Only about 10% to 15% of patients with low back pain who are referred to a spine surgeon actually require a surgical procedure. And because low back pain is such a common presenting complaint, many such patients often wait a long time for a surgery consult. In the December 19, 2018 issue of JBJS, Coyle et al. demonstrate that a simple, 3-item patient-administered questionnaire can identify those better suited for nonoperative management—and thus increase the likelihood that surgical candidates are seen by spine surgeons in an acceptable time frame.
All 227 of the Canadian patients enrolled in this randomized controlled trial received the questionnaire, which elicited information to distinguish between patients with leg-dominant radicular pain and those with back-dominant pain. Evidence-based guidelines recommend nonoperative management for most back-dominant pain, while patients with leg-dominant pain are more likely to need surgery. Researchers randomized 116 patients into an intervention group; these patients were triaged by a spine surgeon and then had their triage status upgraded if responses to the questionnaire indicated leg-dominant symptoms. The 111 patients in the control group were triaged only by a spine surgeon.
After triage, 33 of the 227 patients (15%) were recommended for a surgical procedure—16 from the intervention group and 17 from the control group. Of the 16 surgical candidates identified from the intervention group, 9 (56%) were re-prioritized on the basis of questionnaire results.

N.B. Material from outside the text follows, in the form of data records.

structure Agents where
  inc : Tbl Byte := []
  notif : Tbl (BitVec 16) := []
  depth : Tbl Nat := []
  hold : Tbl Ticket := []
  lastTicket : Tbl W64 := []
  stubs : List Stub := []
  moves : List Mv := []
  resets : List RstWait := []
  /-- The cycle up to which GS_AGENT_INC.PENDING of an agent reads 1 (02 R58, R59). -/
  pendUntil : Tbl Nat := []
  incSel : BitVec 10 := 0
  pa : Tbl (List W32) := []
  paSel : BitVec 10 := 0
  paSnap : List W32 := [0, 0, 0, 0, 0, 0, 0, 0]
  deriving DecidableEq, Repr

/-! ## Translation and contexts (11) -/

/-- One cached translation; a COMB one occupies two ways (11 R267). -/
structure TcEntry where
  ctx : CtxId
  handle : W32
  x : Xl
  deriving DecidableEq, Repr

/-- A walk in flight (11 R258, R267). `l2` is none while the L1 read is out. -/
structure Walk where
  ctx : CtxId
  handle : W32
  l2 : Option W64 := none
  addr : W64 := 0
  marked : Bool := false
  deriving DecidableEq, Repr

/-- What waits for a translation (01 R18). -/
inductive PJob where
  | op (o : Op)
  | report (r : Rep) (src : DieId) (stage : Nat)
  deriving DecidableEq, Repr

/-- A job parked for a walk; `gone` once a CLEAR of its context was accepted (11 R269). -/
structure Parked where
  ctx : CtxId
  handle : W32
  job : PJob
  gone : Bool := false
  deriving DecidableEq, Repr

/-- A device-attribute window (11 R265): BASE and LIMIT as page numbers. -/
structure Window where
  base : BitVec 52 := 0
  limit : BitVec 52 := 0
  en : Bool := false
  deriving DecidableEq, Repr

structure Translation where
  cache : List TcEntry := []
  walks : List Walk := []
  missq : List (CtxId × W32) := []
  parked : List Parked := []
  hits : Nat := 0
  misses : Nat := 0
  tcBusy : Bool := false
  tcCtx : CtxId := 0
  tcHandle : W32 := 0
  lastValid : Bool := false
  lastDev : Bool := false
  lastDetail : BitVec 3 := 0
  lastCtx : CtxId := 0
  lastHandle : W32 := 0
  lastAddr : W64 := 0
  dwSel : BitVec 3 := 0
  windows : List Window := List.replicate 8 {}
  deriving DecidableEq, Repr

/-- STATE of a context entry (11 R254). -/
inductive CtxState where
  | free | live | clearing
  deriving DecidableEq, Repr

/-- A context entry (11 R253): `chain` lists the slots of its objects, oldest first (R257). -/
structure CtxEntry where
  state : CtxState := .free
  l1base : BitVec 52 := 0
  l1len : BitVec 21 := 0
  chain : List Nat := []
  deriving DecidableEq, Repr

/-- The per-context counters of 14 R352. -/
structure CtxCnt where
  ops : W32 := 0
  nacks : W32 := 0
  deriving DecidableEq, Repr

structure Contexts where
  tab : Tbl CtxEntry := []
  cnt : Tbl CtxCnt := []
  sel : CtxId := 0
  busy : Bool := false
  err : BitVec 3 := 0
  clearing : Option CtxId := none
  clrDone : Bool := false
  clrCtx : CtxId := 0
  deriving DecidableEq, Repr

/-! ## Vat (03, 13) -/

/-- The object record of 03 R60, less WHEAD, which is read off the slot's list (R63). -/
structure Obj where
  kind : Byte := 0
  state : Byte := 0
  kflags : Byte := 0
  armed : Bool := false
  wmark : Bool := false
  shadow : Bool := false
  diverged : Bool := false
  priv : Bool := false
  epoch : W32 := 0
  value : W64 := 0
  thresh : W64 := 0
  lastsig : AgentId := 0
  owner : CtxId := 0
  deriving DecidableEq, Repr

/-- One mirror copy: object, update sequence (03 R61), and the errors its check bits show (13 R304). -/
structure Copy where
  obj : Obj := {}
  seq : BitVec 16 := 0
  err : CopyErr := {}
  deriving DecidableEq, Repr

/-- A slot: its two copies, its waiter list as watch-table indices, head first (03 R63), and LOST (13 R306). -/
structure Slot where
  a : Copy := {}
  b : Copy := {}
  list : List Nat := []
  lost : Bool := false
  deriving DecidableEq, Repr

/-- A third copy held for another die (13 R314-R316); the object itself lies in the same slot. -/
structure Third where
  home : DieId
  counting : Bool := false
  live : Bool := false
  deriving DecidableEq, Repr

/-- A slot waiting for its third copy (13 R307): the COPY answers so far, as sender, sequence, COUNTING, image. -/
structure FetchWait where
  slot : Nat
  from_ : List DieId
  got : List (DieId × BitVec 16 × Bool × Image)
  both : Bool
  deriving DecidableEq, Repr

/-- A FETCH that a shadow host has not yet answered (13 R307). -/
structure CopyOwed where
  slot : Nat
  home : DieId
  seq : BitVec 16
  deriving DecidableEq, Repr

/-- Toucher tracking of one DIVERGED object (13 R309). -/
structure Told where
  slot : Nat
  agents : List AgentId := []
  deriving DecidableEq, Repr

/-- A response held until every copy holder acknowledged the matching SHADOW_UPD (13 R316). -/
structure HeldResp where
  fids : List Nat
  op : Op
  out : OutFlit
  deriving DecidableEq, Repr

structure Vat where
  slots : Tbl Slot := []
  third : Tbl Third := []
  holders : Tbl (List DieId) := []
  /-- Copy holders lost, on which no third copy is kept any more (13 R325). -/
  lostHolders : List DieId := []
  fetch : List FetchWait := []
  owed : List CopyOwed := []
  told : List Told := []
  badLogged : List Nat := []
  heldResp : List HeldResp := []
  objSlot : BitVec 17 := 0
  w : BitVec 256 := 0
  cmdBusy : Bool := false
  cmdErr : BitVec 3 := 0
  reject : Nat := 0
  deriving DecidableEq, Repr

The median wait time for a consultation among the 16 surgical candidates in the intervention group was 2.5 months, compared with 4.5 months for the 17 surgical candidates in the control group. A significantly greater percentage of patients in the intervention group than in the control group were seen for a consult with a spine surgeon within the “acceptable” time frame of 3 months. Another benefit of the questionnaire approach evaluated in this study is that it helps identify nonsurgical candidates early, so they can be directed toward more appropriate treatment (such as physical therapy) rather than delaying treatment while waiting for a consult with a spine surgeon.
Although this study was conducted in the setting of the “nationalized” Canadian health care system, wait times to see orthopaedic surgeons and neurosurgeons are also long for many patients in many regions of the US. This questionnaire enhancement to triage could therefore be viable throughout North America, and perhaps beyond.
Often in life, when there are many potential solutions for a single problem, none of them is found to be universally better than the others. That certainly seems to be the case when it comes to treating type III- and -IV acromioclavicular (AC) joint dislocations. Multiple studies have tried to clarify whether nonoperative or operative management is superior in this relatively common injury, but it is becoming increasingly clear that there is no single “right” answer. Many patients do fine with nonoperative treatment; others report being highly satisfied with an operation.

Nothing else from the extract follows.